Find duplicate files in a folder

Hi All.

A question as to the “logic” of how to find duplicate files in a folder.

I am working on a program to run through a folder and find duplicate files (pictures, mp3’s, etc) and I current have it working if I compare an md5 on each file. If they match 100% I know they are exactly the same.

But if I have two of the same picture (one bigger than the other) how do I determine this?

Any ideas?

Regards

You’ll have to do some kind of similarity analysis on the picture data. Perhaps you could start by scaling each picture down to a standard small size - say, 100x100 pixels - and see how similar the pictures are by comparing each pixel.

Be prepared for disappointment, though. This won’t be foolproof. It’s possible that a more advanced analysis library could do a better job (neural network?) but you’ll always have some degree of uncertainty because at a fundamental level, a picture that has been resized is a different image.

+1
Shrink both images to the same size.
If you have MBSplugins, check out the Picture.CompareMBS function which will give you a percentage
You decide the threshold

they are comparing pixel by pixel? Wow!

Modern OSs, coupled with modern CPUs and GPUs, have fairly amazing, very fast methods for doing analysis and manipulation of large datasets, which can include image data. All that memory and those processor cycles have to be used for something. :grin:

In Messages the great clever people at Apple have images in normal dpi and high dpi. The images are not labelled @1x and @2x and the images don’t have the correct dimensions.

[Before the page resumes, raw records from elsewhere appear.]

-- ==== Sys2Proof/Machine/System.lean ====
section
/-! DEFINITION. Several blocks (R27, R105): each an agent of its own with private state. -/

namespace Sys2Proof.Machine

/-- The blocks, by position; the position is the host's way to say which one, the blocks have no
identifiers (R105). -/
abbrev System := List State

/-- A command addressed to block `k`; addressed to none, it is refused (R30). -/
def System.issue (k : Nat) (i : Instr) (σ : System) : Host.Outcome System Fault Refusal :=
  match σ[k]? with
  | none => .refused .noInstance
  | some s =>
    match exec i s with
    | .next s' => .next (σ.set k s')
    | .fault f => .fault f
    | .refused r => .refused r

/-- A construction in a system: one more block, whatever the others hold (R27). A failed one holds no
instance, and every command addressed to it is refused (R30). -/
def System.construct (c : Construction) (σ : System) : Host.Outcome System Fault Refusal :=
  match powerOn c State.blank with
  | .next s => .next (σ ++ [s])
  | .fault f => .fault f
  | .refused r => .refused r

end Sys2Proof.Machine
end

Therefore, I had ChatGPT write me something to find/exclude similar images:

Private Function GetImageHash(theAttachment as MessageAttachment) As String
  'do a simple hash to find similar images
  
  dim options as new Dictionary
  options.Value(CGImageSourceMBS.kCGImageSourceThumbnailMaxPixelSize) = kThumbSize
  options.Value(CGImageSourceMBS.kCGImageSourceCreateThumbnailFromImageAlways) = true
  options.Value(CGImageSourceMBS.kCGImageSourceCreateThumbnailWithTransform) = True
  
  dim theCGImage as CGImageMBS = CGImageSourceMBS.CreateThumbnailMT(theAttachment.AttachmentData, 0, options)
  dim HashPicture as Picture = theCGImage.Picture
  
  // Step 1: Calculate brightness values
  Dim brightness() As Double
  
  For y As Integer = 0 To kThumbSize - 1
    For x As Integer = 0 To kThumbSize - 1
      Dim c As Color = HashPicture.RGBSurface.Pixel(x, y)
      
      // Simple brightness formula (you can make it fancier if needed)
      Dim b As Double = (c.Red + c.Green + c.Blue) / 3.0
      brightness.Add(b)
    Next
  Next
  
  // Step 2: Calculate average brightness
  Dim sum As Double
  For Each b As Double In brightness
    sum = sum + b
  Next
  
  Dim avgBrightness As Double = sum / brightness.Count
  
  // Step 3: Build bitstring
  Dim bits As String
  For Each b As Double In brightness
    If b >= avgBrightness Then
      bits = bits + "1"
    Else
      bits = bits + "0"
    End If
  Next
  
  // Step 4: Convert bits to hex string
  Dim hexHash As String
  For i As Integer = 0 To bits.Length - 1 Step 4
    Dim nibble As String = bits.Middle(i, 4)
    Dim value As Integer = Val("&b" + nibble)
    hexHash = hexHash + Hex(value)
  Next
  
  Return hexHash
  
End Function

Because a message usually doesn’t have hundreds of images I only need something really simple. So my thumbnail size is 16.